Advanced Tubes for Terahertz Requirements
Looking over the development horizon, there is interesting tube research taking place to meet the needs of systems operating in the upper reaches of the millimeter-wave region. For example, DARPA’s High Frequency Integrated Vacuum Electronics (HiFIVE) program is focused on an integrated, microfabricated tube power amplifier circuit that can deliver more than 50 W of RF power at greater than five percent efficiency over a bandwidth greater than 5 GHz to 220 GHz. The subsystem will incorporate a first-stage MMIC driver circuit integrated into the overall amplifier, along with the cathode, electron-beam and the interaction and collection structures. Since its structures are incredibly tiny, this device will be produced using microfabrication technologies such as reactive ion etching, along with advances in material, device, and circuit technologies. The program’s grand finale will be an MPM that can operate without degradation for more than 100 hours in a high-bandwidth tactical communications link, with throughput comparable to optical fiber.

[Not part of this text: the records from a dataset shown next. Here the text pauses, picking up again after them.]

/-- The CSTAT word (R270). -/
def cstatWord (k : Core) (h : Fin 64) : W :=
  let b := k.bankOf k.cellId h
  let own := match b with
    | none => 0
    | some bk => (List.range 4).foldl (fun acc j =>
        acc + bnat (k.cist.own.any (fun o => o.of == .bank bk && decide (o.lo ≤ j) && decide (j ≤ o.hi))) * 2 ^ j) 0
  BitVec.ofNat 64 (k.cist.free.length * 2 ^ 40 + bnat k.cist.unb * 2 ^ 32 + own * 2 ^ 8
    + bnat (k.mx.holds (.handle h)) * 2 ^ 7 + bnat b.isSome * 2 ^ 6 + (b.map (·.val)).getD 0)

def execCstat (d n : Reg) (s : State) : Host.Outcome State Fault Refusal :=
  onCore s (fun k => k.put .m s.issue d (cstatWord k (handleOf n)))
def execCstatClr (d n : Reg) (s : State) : Host.Outcome State Fault Refusal :=
  onCore s (fun k => ({ k with cist := { k.cist with unb := false } }).put .m s.issue d (cstatWord k (handleOf n)))

end Machine
end Sys2Proof
end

This is obviously an appealing piece of hardware for tomorrow’s extremely small UAVs.

The U.S. is not alone in pursuing advanced tube development, as is evident in the technical program of the recent International Vacuum Electronics Conference in Rome sponsored by the European Space Agency. R&D programs described there include development of tubes for use in the terahertz region, as well as novel topologies and many other advances. Their authors hailed from Russia, China, Korea, Germany, Israel, Switzerland, France, Italy, Ukraine, Norway, India, Brazil, the Netherlands, Belgium, Canada, Taiwan, and even Belarus. The U.S. was well represented as well.

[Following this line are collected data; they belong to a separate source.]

-- ==== Sys2Proof/Certificates/Slice0/Obligations.lean ====
section
/-! DEFINITION. The statements about the model, each formalising rules of the manual. Helper functions first: value tables and
conditions written from the rules, so that a statement says what it claims in the manual's terms. -/

namespace Sys2Proof
namespace Machine

/-! ### Values of the scalar group (R126-R133) -/

/-- Bit `p` of `x` replaced (R130). -/
def withBit (x : W) (p : Nat) (b : Bool) : W := (x &&& ~~~(1#64 <<< p)) ||| (if b then 1#64 <<< p else 0)

/-- Destination, value, and whether it divides by zero, of a scalar instruction that computes a register from registers and
immediates; `rd` reads a scalar register (R127-R131, R133). -/
def aluResult (rd : Reg → W) : Instr → Option (Reg × W × Bool)
  | .add d a b => some (d, rd a + rd b, false)
  | .sub d a b => some (d, rd a - rd b, false)
  | .and d a b => some (d, rd a &&& rd b, false)
  | .or d a b => some (d, rd a ||| rd b, false)
  | .xor d a b => some (d, rd a ^^^ rd b, false)
  | .shl d a b => some (d, BitVec.ofNat 64 ((rd a).toNat * 2 ^ ((rd b).toNat % 64)), false)
  | .shr d a b => some (d, BitVec.ofNat 64 ((rd a).toNat / 2 ^ ((rd b).toNat % 64)), false)
  | .sra d a b => some (d, BitVec.ofInt 64 ((rd a).toInt / 2 ^ ((rd b).toNat % 64)), false)
  | .min d a b => some (d, if (rd a).toInt ≤ (rd b).toInt then rd a else rd b, false)
  | .max d a b => some (d, if (rd b).toInt ≤ (rd a).toInt then rd a else rd b, false)
  | .minw d a b => some (d, if (rd a).toNat ≤ (rd b).toNat then rd a else rd b, false)
  | .maxw d a b => some (d, if (rd b).toNat ≤ (rd a).toNat then rd a else rd b, false)
  | .mul d a b => some (d, BitVec.ofNat 64 ((rd a).toNat * (rd b).toNat), false)
  | .mulh d a b => some (d, BitVec.ofInt 64 ((rd a).toInt * (rd b).toInt / 2 ^ 64), false)
  | .mulhw d a b => some (d, BitVec.ofNat 64 ((rd a).toNat * (rd b).toNat / 2 ^ 64), false)
  | .div d a b => some (d, if rd b = 0 then BitVec.allOnes 64 else BitVec.ofInt 64 ((rd a).toInt.tdiv (rd b).toInt), rd b == 0)
  | .divw d a b => some (d, if rd b = 0 then BitVec.allOnes 64 else BitVec.ofNat 64 ((rd a).toNat / (rd b).toNat), rd b == 0)
  | .rem d a b => some (d, if rd b = 0 then rd a else BitVec.ofInt 64 ((rd a).toInt.tmod (rd b).toInt), rd b == 0)
  | .remw d a b => some (d, if rd b = 0 then rd a else BitVec.ofNat 64 ((rd a).toNat % (rd b).toNat), rd b == 0)
  | .clz d a => some (d, if rd a = 0 then 64 else BitVec.ofNat 64 (63 - Nat.log2 (rd a).toNat), false)
  | .popc d a => some (d, BitVec.ofNat 64 ((List.range 64).filter (fun j => (rd a).getLsbD j)).length, false)
  | .sel d a b => some (d, if (rd d).getLsbD 0 then rd a else rd b, false)
  | .addi d a i => some (d, rd a + i.signExtend 64, false)
  | .andi d a i => some (d, rd a &&& i.signExtend 64, false)
  | .ori d a i => some (d, rd a ||| i.signExtend 64, false)
  | .xori d a i => some (d, rd a ^^^ i.signExtend 64, false)
  | .shli d a n => some (d, BitVec.ofNat 64 ((rd a).toNat * 2 ^ n.toNat), false)
  | .shri d a n => some (d, BitVec.ofNat 64 ((rd a).toNat / 2 ^ n.toNat), false)
  | .srai d a n => some (d, BitVec.ofInt 64 ((rd a).toInt / 2 ^ n.toNat), false)
  | .lui d i => some (d, BitVec.ofInt 64 (i.toInt * 2 ^ 14), false)
  | .li d i => some (d, i.signExtend 64, false)
  | .cmpEq d a b p => some (d, withBit (rd d) p.toNat (decide (rd a = rd b)), false)
  | .cmpNe d a b p => some (d, withBit (rd d) p.toNat (decide (rd a ≠ rd b)), false)
  | .cmpLt d a b p => some (d, withBit (rd d) p.toNat (decide ((rd a).toInt < (rd b).toInt)), false)
  | .cmpLtw d a b p => some (d, withBit (rd d) p.toNat (decide ((rd a).toNat < (rd b).toNat)), false)
  | .cmpGe d a b p => some (d, withBit (rd d) p.toNat (decide ((rd b).toInt ≤ (rd a).toInt)), false)
  | .cmpGew d a b p => some (d, withBit (rd d) p.toNat (decide ((rd b).toNat ≤ (rd a).toNat)), false)
  | .cmpTst d a b p => some (d, withBit (rd d) p.toNat (decide (rd a &&& rd b ≠ 0)), false)
  | .cmpTstz d a b p => some (d, withBit (rd d) p.toNat (decide (rd a &&& rd b = 0)), false)
  | .bext d a p w => some (d, BitVec.ofNat 64 ((rd a).toNat / 2 ^ p.toNat % 2 ^ (w.toNat + 1)), false)
  | .bins d a p w =>
    let m : W := BitVec.ofNat 64 (2 ^ (w.toNat + 1) - 1)
    some (d, (rd d &&& ~~~(m <<< p.toNat)) ||| ((rd a &&& m) <<< p.toNat), false)
  | .addr d a b h i => some (d, rd a + BitVec.ofNat 64 ((rd b).toNat * 2 ^ h.toNat) + i.signExtend 64, false)
  | _ => none

/-- DZ set in the flag register of the executing engine: XFLG.CDZ, XFLG.ADZ, VFLG.DZ, MFLG.DZ (R126, R150). -/
def dzSet (e : Engine) (c : Csr) : Csr :=
  match e with
  | .c => { c with xflg := c.xflg ||| 1 }
  | .a => { c with xflg := c.xflg ||| 2 }
  | .v => { c with vflg := c.vflg ||| 2 }
  | .m => { c with mflg := c.mflg ||| 2 }

/-- A core with one more V result in flight, which lands after `l` slots (R210, R211). -/
def Core.withFlight (k : Core) (l : Nat) (d : VDest) (fl : Flags) (i : Issue) : Core :=
  { k with vp := { k.vp with flights := k.vp.flights ++ [{ rem := l - 1, dest := d, flags := fl, pushes := i.pushes }] } }

/-- Kind, offset and n of a semaphore instruction: is it SEMW, which semaphore, how many (R104, R134). -/
def smOperands (rd : Reg → W) : Instr → Option (Bool × Off × W32)
  | .semw b o n => some (true, smOff (rd b) o, n.setWidth 32)
  | .semwReg b o r => some (true, smOff (rd b) o, (rd r).setWidth 32)
  | .semp b o n => some (false, smOff (rd b) o, n.setWidth 32)
  | .sempReg b o r => some (false, smOff (rd b) o, (rd r).setWidth 32)
  | _ => none

/-- No engine of the core waits at a semaphore that could grant it (R65 tests waiters whenever a count changes). -/
def Core.quiet (k : Core) : Prop := ∀ w ∈ k.waiters, k.semCount w.2.1 < w.2.2.toNat

/-- The kind of a follower's branch (R136). -/
def brfKindOf : Instr → Option TKind
  | .brf => some .jump
  | .brfCall => some .call
  | .brfRet => some .ret
  | _ => none

/-- Kind, whether it is taken, target and mask of a branch of C (R145). -/
def transferOf (s : State) : Instr → Option (TKind × Bool × Line × BitVec 3)
  | .br b g i n m => some (.jump, (s.core.getS .c g).getLsbD i.toNat == n, vget s.core.regs.b b.toNat 0, m)
  | .brUncond b m => some (.jump, true, vget s.core.regs.b b.toNat 0, m)
  | .call b g i n m => some (.call, (s.core.getS .c g).getLsbD i.toNat == n, vget s.core.regs.b b.toNat 0, m)
  | .callUncond b m => some (.call, true, vget s.core.regs.b b.toNat 0, m)
  | .ret g i n m => some (.ret, (s.core.getS .c g).getLsbD i.toNat == n, 0, m)
  | .retUncond m => some (.ret, true, 0, m)
  | _ => none

/-- The return stack and the pending transfer after a taken transfer of `kind` at line `l`: L + 2 is a line index, which may lie
past the last line (R40, R46, R47). -/
def takenEffect (kind : TKind) (l : Line) (target : LineIx) (x : EngineCtx) : EngineCtx :=
  match kind with
  | .jump => { x with pend := some target }
  | .call => { x with pend := some target, stack := .line (BitVec.ofNat 13 (l.toNat + 2)) :: x.stack }
  | .ret => match x.stack with
    | .line n :: r => { x with pend := some n, stack := r }
    | _ => x

/-- The trap of `code` was taken precisely at the instruction, which has had no effect (R111, R330). -/
def State.TrapsAt (s t : State) (e : Engine) (code : BitVec 8) (info : W) : Prop :=
  s.OnlyCore t ∧ s.core.Trapped t.core e code info (tlineOf (s.core.ctx e) e s.issue.lane) { s.core.ctx e with wait := none }

/-- A trap can be taken: the handler does not run, and the kernel has one (R330, R331). -/
def Core.canTrap (k : Core) : Prop := k.handler = none ∧ k.trapv ≠ 0

/-- The cell halts with a record (R330): its engines stop. -/
def Core.Halted (k k' : Core) (h : HaltInfo) : Prop := k' = { k with halted := some h, waiters := [] }

/-- The word of the instruction as TINFO holds it. -/
def State.wordInfo (s : State) : W := s.issue.word.setWidth 64

/-! ### V (R203-R245) -/

/-- No storage error lies in the core's well or URS (R328). -/
def State.sound (s : State) : Prop := ∀ p ∈ s.poison, p.1 ≠ .well s.turn.core ∧ p.1 ≠ .urs s.turn.core

/-- A V-specific instruction that computes vector registers: destination, class, registers of its result, elements it draws
for, and whether the next slot is busy (R209, R210, R217, R226). -/
def vectorShape : Instr → Option (Reg × Nat × Nat × Nat × Bool)
  | .vmov d _ _ | .vsplat d _ _ | .vmin d _ _ _ | .vmax d _ _ _ | .vabs d _ _ | .vneg d _ _ | .vand d _ _ _ | .vor d _ _ _
  | .vxor d _ _ _ | .vshl d _ _ _ | .vshr d _ _ _ | .vsra d _ _ _ | .vadds d _ _ _ | .vsubs d _ _ _ | .vcmp d _ _ _ _
  | .vsel d _ _ _ => some (d, 0, 1, 0, false)
  | .vadd d _ _ t | .vsub d _ _ t => some (d, 0, 1, if typeInt t then 0 else typeCount t, false)
  | .vmul d _ _ t => some (d, 1, 1, if typeInt t then 0 else typeCount t, t == 11)
  | .vfma d _ _ _ t t2 _ _ | .vfms d _ _ _ t t2 _ _ =>
    some (d, 2, if t2 = t then 1 else 2, typeCount t, if t2 = t then t == 11 else true)
  | .vdot d _ _ _ _ _ => some (d, 2, 1, 0, false)
  | .vperm d _ _ _ _ | .vbcst d _ _ _ | .vbnet d _ _ => some (d, 3, 1, 0, false)
  | .vrcp d _ _ | .vsqrt d _ _ | .vrsq d _ _ | .vexp2 d _ _ | .vlog2 d _ _ => some (d, 4, 1, 0, false)
  | .vcvt d _ _ t2 _ _ => some (d, 5, 1, typeCount t2, false)
  | .vwid d _ t t2 _ _ => some (d, 5, typeWidth t2 / typeWidth t, typeCount t, false)
  | .vnar d _ _ t2 _ _ => some (d, 5, 1, typeCount t2, false)
  | .vscl d _ _ _ t2 _ _ _ => some (d, 5, 1, typeCount t2, false)
  | .vqnt d _ _ t _ _ _ _ => some (d, 5, 1, typeCount t, false)
  | .vamax d _ _ _ => some (d, 5, 1, 0, false)
  | .vscan d _ _ _ _ => some (d, 7, 1, 0, false)
  | _ => none

/-- Slots from issue to landing, by class: ALU 2, MUL 4, FMA 5, bit network 3, SFU 8, conversions 4, loads 6, reductions 6 (R210). -/
def latency (cls : Nat) : Nat := [2, 4, 5, 3, 8, 4, 6, 6].getD cls 2

/-- Element `j` of a source register, as its type reads it (R204): signed for i8, i16, i32, i64 and i4. -/
def State.lane (s : State) (r : Reg) (t : BitVec 4) (j : Nat) : Int :=
  let e := (s.core.vreg r).extractLsb' (j * typeWidth t) (typeWidth t)
  if t.toNat ∈ [0, 2, 4, 6, 7] then e.toInt else e.toNat

/-- The same element as a bit pattern. -/
def State.code (s : State) (r : Reg) (t : BitVec 4) (j : Nat) : Nat :=
  ((s.core.vreg r).extractLsb' (j * typeWidth t) (typeWidth t)).toNat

So while TWTs and other tubes may not be familiar to every microwave or RF engineer, they are not only viable, but ubiquitous, throughout terrestrial, airborne, and space-based defense systems worldwide, and in commercial and scientific applications as well. Solid-state devices may be chipping away at the lower echelons of the tube domain, but they’re chasing a target that is moving upwards in both frequency and RF output power – a situation that is likely to remain for decades to come.